The 11 p.m. text every host dreads
It always arrives at the worst possible hour. "Hey — there's no toilet paper in the second bathroom and we can't find any." The guest landed four hours ago. They are tired, they are judging, and they are now standing in a stranger's hallway composing a sentence that will, in some form, end up in a review. You apologize, you arrange a frantic drop-off, and you tell yourself you'll buy more next time.
Next time you buy more. And it happens again anyway — at a different property, with a different supply, paper towels or coffee pods or trash bags. The problem was never that you didn't buy enough. The problem is that "enough" was never a number. It was a feeling, and feelings don't survive contact with a back-to-back booking.

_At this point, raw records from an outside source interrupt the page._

/-! ## Start-up (R20, R292, R293) -/

/-- The machine after the power has gone: its memory but for host, peers and Vellum, and everything else, as at reset. Kept are
the Gremund controller's store, its firmware slots and fuses, and the model's own agenda and counter. -/
def coldState (s : State) : State :=
  let r := State.reset
  { r with
    agenda := s.agenda, free := s.free, clock := { r.clock with resets := s.clock.resets + 1 },
    ms := { r.ms with mem := s.ms.mem.filter fun x => decide (Config.dramEnd ≤ x.1) },
    tier := { r.tier with placesUsed := s.tier.placesUsed, placesFreed := s.tier.placesFreed },
    plat := { r.plat with attempts := s.plat.attempts, paletteCtl := s.plat.paletteCtl, mainSlot := s.plat.mainSlot,
                          recoverySlot := s.plat.recoverySlot, fuses := s.plat.fuses } }

/-- The Colophons of the machine before a reset that keeps them. -/
def keepColophons (s c : State) : State :=
  { c with die0 := { c.die0 with colophon := s.die0.colophon, colSeq := s.die0.colSeq },
           die1 := { c.die1 with colophon := s.die1.colophon, colSeq := s.die1.colSeq } }

/-- Colophon events of stages 1 to n, the last with a failing unit. -/
def stageEvents (n failed unit : Nat) (s : State) : State :=
  (List.range n).foldl (fun s i => colophon s 0 1 (if i + 1 = failed then unit % 256 else 0) (i + 1) 0) s

/-- REASON for which the Gremund controller does not load an image (R289, R293); none: it loads it. -/
def verifyImage (f : Fuses) (i : FwImage) : Option Nat :=
  if !i.edSigned || i.edKey != f.edKey then some 1
  else if !i.mlSigned || i.mlKey != f.mlKey then some 2
  else if i.version < f.rollback then some 3
  else none

/-- Stages that a start from an image passes and the REASON of the next one's failure: none passes where the image does not verify;
how the others fare is told from outside. -/
def startOutcome (s : State) (i : FwImage) (passed reason : Nat) : Nat × Nat :=
  match verifyImage s.plat.fuses i with
  | some r => (0, r)
  | none => (passed, reason)

/-- A start of all six stages (R292) from the main slot. `passed` stages complete, and the next fails for a reason. `done`: REASON of a
start that completes. -/
def fullStart (passed reason unit done : Nat) (s : State) : State :=
  let o := startOutcome s s.plat.mainSlot passed reason
  let p := { s.plat with walk := false, inReset := false, firmware := if 1 ≤ o.1 then s.plat.mainSlot.id else s.plat.firmware }
  if 6 ≤ o.1 then
    putPlat (stageEvents 6 0 0 s) { p with attempts := 0, stage := 6, reason := done, unit := 0, started := true,
                                           paletteGib := s.plat.paletteCtl, linkUp := BitVec.allOnes 18, linkRetraining := 0 }
  else
    putPlat (stageEvents (o.1 + 1) (o.1 + 1) unit s)
      { p with attempts := min 3 (s.plat.attempts + 1), stage := o.1, reason := o.2 % 256, unit := unit % 256, started := false }

/-- A start in walk mode (R20, R293): the recovery firmware, stages 1 to 3. BOOT_STATUS keeps the last failure's REASON and
UNIT where it completes. A recovery image that does not verify leaves the device in reset, with nothing running or registered. -/
def walkStart (passed reason unit : Nat) (s : State) : State :=
  let o := startOutcome s s.plat.recoverySlot passed reason
  let bad := (verifyImage s.plat.fuses s.plat.recoverySlot).isSome
  let s := if bad then keepColophons s (coldState s) else s
  let p := { s.plat with walk := true, linkUp := 0, linkRetraining := 0, inReset := bad,
                         firmware := if 1 ≤ o.1 then s.plat.recoverySlot.id else s.plat.firmware }
  if 3 ≤ o.1 then putPlat (stageEvents 3 0 0 s) { p with stage := 3, started := true, paletteGib := s.plat.paletteCtl }
  else
    putPlat (stageEvents (o.1 + 1) (o.1 + 1) unit s)
      { p with stage := o.1, reason := o.2 % 256, unit := unit % 256, started := false }

/-- What a start begins from: a device that is running goes down first (log entry 31). -/
def startFrom (s : State) : State :=
  if s.plat.started then
    let c := coldState s
    putPlat c { c.plat with reason := s.plat.reason, unit := s.plat.unit }
  else s

/-- R292, R293: a start. The third failure makes the next start enter walk mode. -/
def execDeviceStart (passed reason unit : Nat) (s : State) : Answer1 :=
  let s := startFrom s
  if s.plat.attempts = 3 then .next (walkStart passed reason unit s) else .next (fullStart passed reason unit 0 s)

/-- R294: a warm reset keeps the Colophon; the device starts again by a DEVICE_START. -/
def execWarmReset (s : State) : Answer1 :=
  let c := coldState s
  let w := { keepColophons s c with
    ms := { c.ms with mem := s.ms.mem, dram := { c.ms.dram with flags := s.ms.dram.flags, errs := s.ms.dram.errs } },
    plat := { c.plat with reason := s.plat.reason, unit := s.plat.unit, inReset := s.plat.inReset } }
  .next (colophon (colophon w 0 10 0 0 0) 1 10 0 0 0)

/-- R293: FULL_RETRY clears the count and makes a full start. -/
def execFullRetry (passed reason unit : Nat) (s : State) : Answer1 :=
  let s := startFrom s
  .next (fullStart passed reason unit 9 (putPlat s { s.plat with attempts := 0, walk := false }))

/-! ## The Gremund controller (R288 to R291, R294) -/

/-- R291: the host opens the one secure session. -/
def execSpdmSessionOpen (s : State) : Answer1 := .next (putPlat s { s.plat with session := true })

/-- R291: the session ends. -/
def execSpdmSessionClose (s : State) : Answer1 := .next (putPlat s { s.plat with session := false })

/-- R290: the measurements of the fuses and both slots, PALETTE_CTL, BOOT_STATUS and the sealed ranges. -/
def execSpdmAttestation (s : State) : Answer1 :=
  .next (deliver s (if s.plat.inReset then [] else [Config.measurement 0, Config.measurement 1, Config.measurement 2, BitVec.ofNat 64 s.plat.paletteCtl,
    bootStatus s.plat] ++ s.plat.sealedRanges.flatMap fun r => [BitVec.ofNat 64 r.1, BitVec.ofNat 64 r.2]))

Why "just buy extra" quietly fails
The instinct to overstock feels safe, but it has real costs that compound across a portfolio. Every spare case of supplies is cash tied up on a shelf, closet space you're effectively renting, and inventory that walks out the door — guests take the unopened rolls, cleaners borrow from one unit to plug a gap in another, and nobody writes any of it down. Overstock also hides the very signal you need: when a closet is always crammed, you can't tell which items actually move.
Undershooting has the opposite problem and a sharper edge. A stockout mid-stay isn't a minor inconvenience; it's a negative peak in the guest's memory of the trip, the kind of moment that gets named specifically in a four-star review that should have been a five. The two failure modes aren't symmetric — and that asymmetry is the whole key to doing this well. Hold that thought.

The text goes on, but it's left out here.